The Government have said that they will bring in legislation to cut the pay of all public service workers if this ‘deal’ is rejected. This is easier said than done; an attempt to cut pay through the mechanism of a vote in parliament after a majority of workers in the country have expressed opposition to such a measure would be vigorously resisted. And while the leaders of the Irish Labour Party in the Coalition Government have been making a lot of noise about how they support the proposals in ‘Croke Park 2’, and their readiness to introduce legislation to enforce pay cuts by law should they deem such to be necessary, in fact would be unable to proceed in the way that they threaten. For one, the major unions are affiliated to the Irish Labour Party and provide much of its funding and support at election time. This Government, already weakened by the economic crisis, and very unpopular because of its continuing attacks on living standards through cuts and unfair taxes, will not want to face a generalised strike movement.
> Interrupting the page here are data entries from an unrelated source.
/-- The command that a frame with a body of the required length hands to its owner (R54, R60, R183).
A QUERY with an unknown subject hands nothing on. -/
def ShelfFrame.command (f : ShelfFrame) : Option Instr :=
  let b := f.body
  let serial := BitVec.ofNat 64 (field 0 8 b)
  match f.kind with
  | 0x02 => some (.demandReceived f.sender (field 0 2 b) (field 2 2 b) (field 4 2 b))
  | 0x03 => some (.claimReceived f.sender serial (field 8 1 b) (field 9 1 b))
  | 0x04 => some (.objectReceived f.sender serial (field 8 1 b) (field 9 1 b))
  | 0x10 => some (.settings f.sender (settingsOfBytes b))
  | 0x11 => some (.admission f.sender serial (field 8 1 b) (field 9 4 b))
  | 0x12 => some (.refuse f.sender serial)
  | 0x13 => some (.release f.sender serial)
  | 0x14 => some (.dismiss f.sender serial)
  | 0x15 => some (.read f.sender (field 0 1 b) (field 1 1 b) (field 2 1 b) (field 3 1 b))
  | 0x16 => some (.confirm f.sender (field 0 1 b))
  | 0x17 => some (.restart f.sender (field 0 1 b))
  | 0x18 =>
    match field 0 1 b with
    | 0 => some (.queryChip f.sender (queryOfBytes b))
    | 1 => some (.queryTree f.sender (queryOfBytes b))
    | 2 => some (.queryHome f.sender (queryOfBytes b))
    | _ => none
  | _ => none

/-! ### Tree layouts (R186) -/

def ControlWord.bytes : ControlWord → List Byte
  | .setDelay h serial eqd => [0] ++ bytesOf 1 h ++ serialBytes serial ++ bytesOf 2 eqd
  | .darken h => [1] ++ bytesOf 1 h
  | .light h => [2] ++ bytesOf 1 h
  | .testDark _ homes =>
      3 :: (List.range 16).map (fun k =>
        BitVec.ofNat 8 (flagBits ((List.range 8).map (fun j =>
          homes.any (fun h => decide (h.val = 8 * k + j))))))
  | .dismiss h => [4] ++ bytesOf 1 h
  | .dismissAll => [5]

def Grant.bytes (g : Grant) : List Byte :=
  bytesOf 1 g.home ++ bytesOf 2 g.start ++ bytesOf 2 g.payload

/-- A round header's bytes, its check with them (R5, R182, R186). -/
def headerBytes (round : Nat) (plan : Plan) (words : List ControlWord) : List Byte :=
  let covered := bytesOf 2 round ++ bytesOf 1 plan.grants.length ++ [boolByte plan.call]
    ++ bytesOf 1 words.length ++ plan.grants.flatMap Grant.bytes ++ words.flatMap ControlWord.bytes
  covered ++ bytesOf 2 (checkOfBytes covered)

/-- A burst header whose check is correct (R14, R182, R186). -/
structure BurstHeader where
  index : Nat
  backlog : Nat
  bytesUsed : Nat
  deriving DecidableEq, Repr

def readBurstHeader (b : List Byte) : Option BurstHeader :=
  if checkOfBytes (b.take 6) = field 6 2 b then
    some { index := field 0 1 b, backlog := field 1 2 b, bytesUsed := field 3 3 b }
  else none

/-- The serial and the random delay of a discovery reply whose check is correct (R21, R182, R186). -/
def readReply (b : List Byte) : Option (Serial × Nat) :=
  if checkOfBytes (b.take 9) = field 9 2 b then some (BitVec.ofNat 64 (field 0 8 b), field 8 1 b)
  else none

end Sys2Proof.Machine
end

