/-! ### Watching the dark (chapter 7) -/

/-- A tree that enters SEARCH (R130, R131, R142): an ALARM SEARCH_START with the number of candidates,
which are the records that are not FREE in ascending index. With a candidate, the first half, rounded
up, becomes the test half, CHOSEN, and test_dark is set on it and clear on every other record. With
none, the tree goes to FOREIGN with an ALARM FOREIGN_LIGHT LIST_EMPTY. The order of the two alarms is
the model's choice (notes/assumptions/13.md). -/
def Obligations.SearchBeginsWithEveryEnrolledHome : Prop :=
  ∀ (s : State) (t : TreeId) (cause : AlarmCause),
    let candidates := allHomes.filter (fun h => decide ((s.record t h).state ≠ .free))
    let half := candidates.take ((candidates.length + 1) / 2)
    let alarmed := s.post .monitor 31 (.alarm
      { kind := .searchStart, tree := t, round := s.round, cause := some cause, home := 0, serial := 0
        generation := 0, relapses := 0, holdRuns := false, state := none, figure := candidates.length })
    let u := s.enterSearch t cause
    (candidates ≠ [] →
      (u.tree t).light = .search
          { clearStreak := 0, testHalf := half, rest := candidates.drop ((candidates.length + 1) / 2)
            phase := .chosen }
      ∧ (∀ h, u.home t h = { s.home t h with record :=
          { s.record t h with testDark := some (decide (h ∈ half)) } })
      ∧ s.onlyWatch u t ∧ alarmed.sameTraffic u)
    ∧ (candidates = [] →
      (u.tree t).light = .foreign (max s.cfg.foreignRetry 1)
      ∧ (∀ h, u.home t h = { s.home t h with record := { s.record t h with testDark := none } })
      ∧ s.onlyWatch u t
      ∧ (alarmed.post .monitor 31 (.alarm
          { kind := .foreignLight, tree := t, round := s.round, cause := some .listEmpty, home := 0
            serial := 0, generation := 0, relapses := 0, holdRuns := false, state := none
            figure := (s.tree t).rx.lastLit.getD 0 })).sameTraffic u)
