/-- A FREE home keeps to any settings. -/
theorem Home.sound_of_free {x : Home} (hx : HomeInv x) (hfree : x.record.state = .free) (c : Settings) :
    x.sound c := by
  have htiered := hx.tiered
  have hactive := hx.active
  simp only [List.mem_cons, List.not_mem_nil, or_false, forall_eq_or_imp, forall_eq, hfree, isTiered,
    reduceCtorEq, decide_false, Option.isSome_eq_false_iff, Option.isNone_iff_eq_none] at htiered hactive
  obtain ⟨-, -, -, hrelapses, -⟩ := htiered
  obtain ⟨hsilence, -, hpoll, -⟩ := hactive
  refine ⟨hx, fun n hn => ?_, fun n hn => ?_, fun n hn => ?_⟩
  · rw [hsilence] at hn; cases hn
  · rw [hpoll] at hn; cases hn
  · rw [hrelapses] at hn; cases hn

theorem outcomeWithin_of_zero {o : SearchOutcome} (ho : outcomeWithin 0 o) (limit : Nat) :
    outcomeWithin limit o := by
  cases o <;> exact fun n hn => (ho n hn).trans (Nat.zero_le limit)

/-- A waiting chip, with every tree OFF and FREE, enters RUNNING on its settings. -/
theorem TableInv.enterRunning (hi : TableInv s) (hwaiting : s.bus.chipState = .waitingSettings) (sender : Nat)
    (c : Settings) : TableInv (s.enterRunning sender c) := by
  have hoff : ∀ v, s.enabled v = false := fun v => by
    rw [State.enabled, State.running, hwaiting]; rfl
  have hblank : s.cfg = blankSettings := by
    have hnone : s.bus.settings.isSome = false := Bool.eq_false_iff.mpr fun hsome => by
      rw [hi.settings.mpr hsome] at hwaiting
      cases hwaiting
    rw [State.cfg, Option.isSome_eq_false_iff.mp hnone |> Option.isNone_iff_eq_none.mp]
    rfl
  have htree : ∀ v, (s.enterRunning sender c).tree v
      = if c.enabled.getLsbD v then { s.tree v with light := .clear 0 } else s.tree v := get_tabulate _
  have hhome : ∀ v k, (s.enterRunning sender c).home v k = s.home v k := fun v k => by
    rw [State.home, htree v]; split <;> rfl
  have hfree : ∀ v k, (s.record v k).state = .free := fun v => (hi.disabled v (hoff v)).1
  have hon : ∀ v, (s.enterRunning sender c).enabled v = c.enabled.getLsbD v := fun v => Bool.true_and _
  refine (tableInv_iff _).mpr ⟨⟨fun _ => rfl, fun _ => rfl⟩, fun v => ?_, fun v => ?_, ?_, ?_⟩
  · refine ⟨fun k => ?_, fun w o hw => ?_, ?_, fun hdisabled => ?_⟩
    · rw [show ((s.enterRunning sender c).tree v).home k = s.home v k from hhome v k]
      exact Home.sound_of_free (hi.homes v k) (hfree v k) _
    · rw [htree v] at hw
      split at hw
      · cases hw
      · rw [(hi.off v).mpr (hoff v)] at hw; cases hw
    · rw [hon v, htree v]
      split
      · next henabled => rw [henabled]; simp
      · next hdisabled =>
        exact iff_of_true ((hi.off v).mpr (hoff v)) (Bool.eq_false_iff.mpr hdisabled)
    · rw [hon v] at hdisabled
      rw [htree v, hdisabled]
      exact hi.disabled v (hoff v)
  · rw [State.crSum_eq]
    refine (Finset.sum_eq_zero fun k _ => ?_).le.trans (Nat.zero_le _)
    rw [State.record, hhome, State.crOf, show (s.home v k).record.state = .free from hfree v k]
    rfl
  · exact hi.listed.congr rfl fun v k => by rw [State.record, hhome]; exact ⟨Iff.rfl, rfl⟩
  · intro v k g o r hm
    have hzero := hi.undos v k g o r hm
    rw [hblank] at hzero
    exact outcomeWithin_of_zero hzero _

end chip

/-! ### The commands -/

/-- A reply read in a window is one of the window's tree. -/
theorem readOn_tree (litLevel : Int) (t : TreeId) (w : Window) (light : ReplyLight) {round : Nat} {v : TreeId}
    {serial : Serial} {delay offset : Nat} {level : Int}
    (hread : (readOn litLevel t w light).2 = some (.valid round v serial delay offset level)) : v = t := by
  unfold readOn at hread
  dsimp only at hread
  generalize (if w.replyBlind = true then
    stepsBefore (fun level => !decide (litLevel ≤ level)) light.levels else 0) = skipped at hread
  split at hread
  · cases hread
  · split at hread
    · cases hread
    · split at hread
      · split at hread <;> cases hread
        rfl
      · cases hread

section commands
variable {s u : State}

theorem ChipInv.inRange (hchip : ChipInv s) (hrunning : s.running = true) : settingsInRange s.cfg := by
  obtain ⟨⟨c, hc, hin⟩, -⟩ := hchip.running (of_decide_eq_true hrunning)
  rw [State.cfg, hc]
  exact hin

theorem State.running_of_enabled {t : TreeId} (hon : s.enabled t = true) : s.running = true :=
  (Bool.and_eq_true_iff.mp hon).1

theorem State.names_held {t : TreeId} {h : HomeIdx} {generation : Nat} (hnames : s.names t h generation = true) :
    (s.record t h).state ≠ .free := by
  simp only [State.names, Bool.and_eq_true, decide_eq_true_eq] at hnames
  exact hnames.1

theorem State.expired_state {t : TreeId} {h : HomeIdx} {state : RecordState}
    (hexpired : s.expired t h state = true) : (s.record t h).state = state := by
  simp only [State.expired, Bool.and_eq_true, decide_eq_true_eq] at hexpired
  exact hexpired.1

theorem TableInv.ite {a b : State} {c : Prop} [Decidable c] (ha : TableInv a) (hb : TableInv b) :
    TableInv (if c then a else b) := by
  split <;> assumption

/-- The chip's bounds do not look at the commands that wait. -/
theorem ChipInv.withPending (hchip : ChipInv s) (rest : List Instr) : ChipInv { s with pending := rest } :=
  ⟨hchip.round, hchip.queuePlaces, hchip.clashes, hchip.oneOnLine, hchip.address, hchip.managers, hchip.epoch,
    hchip.peers, hchip.share, hchip.own, hchip.waiting, hchip.running⟩

theorem TableInv.whileUp {a : State} (hi : TableInv s) (ha : TableInv a) (hu : s.whileUp a = .next u) :
    TableInv u := by
  rcases State.whileUp_cases hu with rfl | rfl
  · exact hi
  · exact ha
Events have a habit of surprising revolutionaries. When revolution broke out over Europe in 1848 Marx and Engels were surprised at its suddenness and its rapid escalation. They had been urging support in a number of European countries for the ideas contained in the Communist Manifesto and were advocating the overthrow of the ancien régime. Starting in February in Palermo in Sicily where there was widespread economic distress, the revolutionary movement spread quickly to France, Denmark, Hungary, Austria, Saxony, Prussia, Czechoslovakia and much of Italy. In June of that year the workers of Paris, where revolutionary traditions had taken deep root, rose up against the Government but were subsequently slaughtered in huge numbers by the bourgeois republicans. By the time that Louis Bonaparte took power in 1851, balancing between the bourgeoisie and the workers, France was being ruled by what Engels called “a gang of political and financial adventurers”.

There will be further meetings of trade unionists like that in Dublin's Gresham Hotel yesterday, as organised workers attempt to hammer out a strategy to defeat the savage measures of this government. A group of supporters of the French rugby team were staying in the same hotel. Allez La France, they greeted. Unfortunately that game ended in a draw.